Table 11 shows percent relative efficiencies (PREs) of proposed estimator and existing estimators under stratified ranked set sampling scheme with respect to SRS for real-life data. Samples from real-life data set have been taken by using r = 1, 2, 3, and 4 and m = 10 and 15. Proposed estimator under StEMRSS has the highest PREs (bold values) for all choices of r and m. For r = 1 and m = 10 and 15, PREs of proposed estimator are 326.363 and 339.367, respectively. For r = 2 and m = 10 and 15, PREs of proposed estimator are 342.497 and 354.834, respectively. For r = 3 and m = 10 and 15, PREs of proposed estimator are 350.1887 and 357.264, respectively. For r = 4 and m = 10 and 15, PREs of proposed estimator are 356.194 and 379.278, respectively. Results also show that proposed estimator and its special cases are more efficient than existing estimators, revealing that PRE of proposed estimator increases with the increase in sample size.

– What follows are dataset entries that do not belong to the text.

/-- The FCS result of a frame is known (R35, R36): commits settle, its copies and itself go on, what is being sent ends. -/
def State.tail (s : State) (frame : Nat) (ok : Bool) : State :=
  let s := { s with pipe := { s.pipe with fcs := insertKey s.pipe.fcs frame ok } }
  let cs := s.pipe.commits.filter (·.1 = frame)
  let s := { s with pipe := { s.pipe with commits := s.pipe.commits.filter (·.1 != frame) } }
  let s := cs.foldl (fun s c => if ok then s.commit c.2 else s.uncommit c.2) s
  let hs := s.pipe.held.filter (·.2.frame = frame)
  let s := { s with pipe := { s.pipe with held := s.pipe.held.filter (·.2.frame != frame) } }
  let ts := s.pipe.sending.filter (·.2.2 = frame)
  let s := { s with pipe := { s.pipe with sending := s.pipe.sending.filter (·.2.2 != frame) } }
  let s := ts.foldl (fun s t => ((if ok then s else s.stat t.1 34).countFrame t.1 32 t.2.1).emit (.lineFrame t.1 t.2.1 !ok)) s
  hs.foldl (fun s h => s.resumeHeld h.1 h.2 ok) s

/-! ## Reception (R346, R598, R599, R605, R624) -/

/-- The tags that a port extracts, and the frame without them (R599). -/
def LinePort.extract (v : LinePort) (d : List Byte) : List Tag × List Byte :=
  let at_ := fun o => beNat (slice d o 2)
  let tci := fun o => beNat (slice d (o + 2) 2)
  let isS := at_ 12 = v.tpid && bitAt v.cfg 30
  let c := fun o => at_ o = 0x8100 && bitAt v.cfg 29
  if isS && c 16 then ([{ isS := true, tci := tci 12 }, { isS := false, tci := tci 16 }], d.take 12 ++ d.drop 20)
  else if isS then ([{ isS := true, tci := tci 12 }], d.take 12 ++ d.drop 16)
  else if c 12 then ([{ isS := false, tci := tci 12 }], d.take 12 ++ d.drop 16)
  else ([], d)

/-- The length for which a line frame takes a buffer: as its IP header gives it in cut-through, or its own (R346). -/
def State.estimate (s : State) (port : Nat) (d : List Byte) (cut : Bool) : Nat :=
  if !cut then d.length
  else
    let l2 := 14 + lineTagBytes d
    match beNat (slice d (l2 - 2) 2) with
    | 0x0800 => l2 + beNat (slice d (l2 + 2) 2)
    | 0x86DD => l2 + 40 + beNat (slice d (l2 + 4) 2)
    | _ => (s.port port).maxFrame

/-- The data path is cut-through (R32, R34, R48). -/
def State.cutThrough (s : State) (port : Nat) : Bool :=
  s.mode = 2 || s.mode = 3 || (s.mode = 4 && !((s.port port).lanes.any fun l => s.tst.underTest.contains (0x100 + l)))

/-- The data path runs (R48, R49). -/
def State.dataOn (s : State) : Bool := s.mainOn && s.mode ≥ 1 && !s.rfb F.GLB_MODE_rom_recovery

/-- Headroom lets a frame of a lossless priority past its quota (R605): the account stands above xoff and below xoff + headroom. -/
def State.inHeadroom (s : State) (port prio len : Nat) : Option Bool :=
  let v := s.port port
  let k := if v.fcMode = 1 then 0 else prio
  if v.fcMode = 0 then none
  else (lookup v.lossless k).bind fun l =>
    let a := s.account port k
    if a < l.xoff then none else some (decide (a + len ≤ l.xoff + l.headroom))

/-- A buffer for a frame in headroom: any that stands free on die, whatever the quotas say (R605). -/
def State.allocAny (s : State) (r len : Nat) : Option Nat × State :=
  let (v, s) := s.draw
  let hit := ((List.range 4).filter fun c => classFor len ≤ c).findSome? fun c =>
    let n := s.bpm.carve0.getD c 0
    (searchFrom (s.bufFree 0 c) n v n).map fun k => mkPtr c 0 (carveBase s.bpm.carve0 c + k * classUnits c)
  match hit with
  | none => (none, s.bump R.BPM_ALLOC_FAIL)
  | some p => (some p, ({ s with bpm := { s.bpm with bufs := insertKey s.bpm.bufs p { owner := some r, charge := r } } }).bump R.BPM_ALLOCS)

/-- A buffer for a frame that a line port receives (R346, R605). -/
def State.allocLine (s : State) (port prio len : Nat) : Option Nat × State :=
  match s.inHeadroom port prio len with
  | some false => (none, s)
  | some true =>
    let (p, t) := s.allocBuf (0x800 + port) len
    if p.isSome then (p, t) else s.allocAny (0x800 + port) len
  | none => s.allocBuf (0x800 + port) len

/-- A line port receives a frame (R598 to R602, R624, R627): one that the MAC drops or consumes goes no further. -/
def State.receive (s : State) (port : Nat) (bytes : List Byte) : State :=
  let v := s.port port
  let note := fun (s : State) (k : Nat) (short : Bool) =>
    { s with pipe := { s.pipe with arriving := insertKey s.pipe.arriving port (k, bytes, short) } }
  let n := bytes.length + 4
  if n < 64 || n > v.maxFrame || (beNat (slice bytes 12 2) = 0x8808 && !v.passControl) then note s 0 false
  else
    let (tags, data) := v.extract bytes
    let prio := match tags with
      | t :: _ => field t.tci 15 13
      | [] => field v.cfg 19 17
    let est := s.estimate port data (s.cutThrough port)
    let (ptr, s) := s.allocLine port prio est
    match ptr with
    | none => note (s.stat port 31) 0 false
    | some ptr =>
      if data.length > classBytes (ptrClass ptr) then note (s.freeFrame ptr) 0 true
      else
        let b : Buf := { lookupD s.bpm.bufs ptr ⟨none, [], 0, 0, 0⟩ with prio := if v.fcMode = 1 then 0 else prio, bytes := data.length }
        let s := ((s.putBuf ptr b).storeBuf ptr data).settleAccount port (if v.fcMode = 1 then 0 else prio)
        let (t, un, delay) := s.portStamp port false
        let plain := bytes.take 12 ++ bytes.drop (12 + lineTagBytes bytes)
        let (side, s) := if (ptpOffset plain).isSome then s.sideRecord t port false delay else (0xFFFF, s)
        let k := s.pipe.nextFrame
        let p : Pkt := {
          frame := k, ptr := ptr, data := data, tags := tags, source := port, inPort := some port, ts := t,
          tsUncertain := un, side := side, info := { length := est } }
        let s := note { s with pipe := { s.pipe with nextFrame := k + 1 } } k false
        if s.cutThrough port then s.ingress p else { s with pipe := { s.pipe with held := s.pipe.held ++ [(.parse, p)] } }

end Sys2Proof.Machine
end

6. Distribution of Proposed Estimator for Simulated Data

In this section, we identify the best fitted probability distribution of proposed estimator under StEMRSS. The auxiliary variables are generated by using normal distribution with parameters defined in Table 2. One million samples of size n = 75, with r = 5, m = 15, and , are taken, and sampling distribution of proposed estimator is constructed. It is found out that proposed estimator under StEMRSS follows normal distribution with mean of 127.56 and standard deviation of 6.7945. Figure 4 shows the probability distribution of proposed estimator under StEMRSS.

7. Conclusion

The objective of this study is to propose a class of generalized estimators under stratified extreme-cum-median ranked set sampling (StEMRSS). To achieve this objective, a class of generalized chain regression-cum-chain ratio estimator for population mean is proposed using two auxiliary variables under StEMRSS. Monte Carlo simulation study has been conducted for comparison of proposed estimator under StEMRSS with some existing estimators using two auxiliary variables under StRSS. The results show that the proposed estimator under StEMRSS performs more efficiently as compared to existing estimators under both symmetrical and asymmetrical probability distributions. The use of the proposed estimator in real-life application includes an example to estimate average wages (in dollars per week) of employees in USA. The results of real-life application show that the proposed estimator efficiently estimates the average wages of employees in USA as compared to existing estimators using two auxiliary variables under RSS schemes. The probability distributions of study and auxiliary variables are explored. These results are also compatible with the results of Monte Carlo simulation, as both studies show the efficiency of the proposed estimator in StEMRSS under the specified distributions. The distribution of the proposed estimator is also identified, and it is found out that the proposed estimator follows normal distribution. Therefore, we can use any parametric test on the results obtained by the proposed estimator. In the light of the above results and discussions, it is recommended that the proposed estimator is used for estimating population mean of study variable when there are heterogeneity and outliers in the data sets.

Data Availability

The data used to support this study are included within the article.

Conflicts of Interest

The authors declare that they have no conflicts of interest.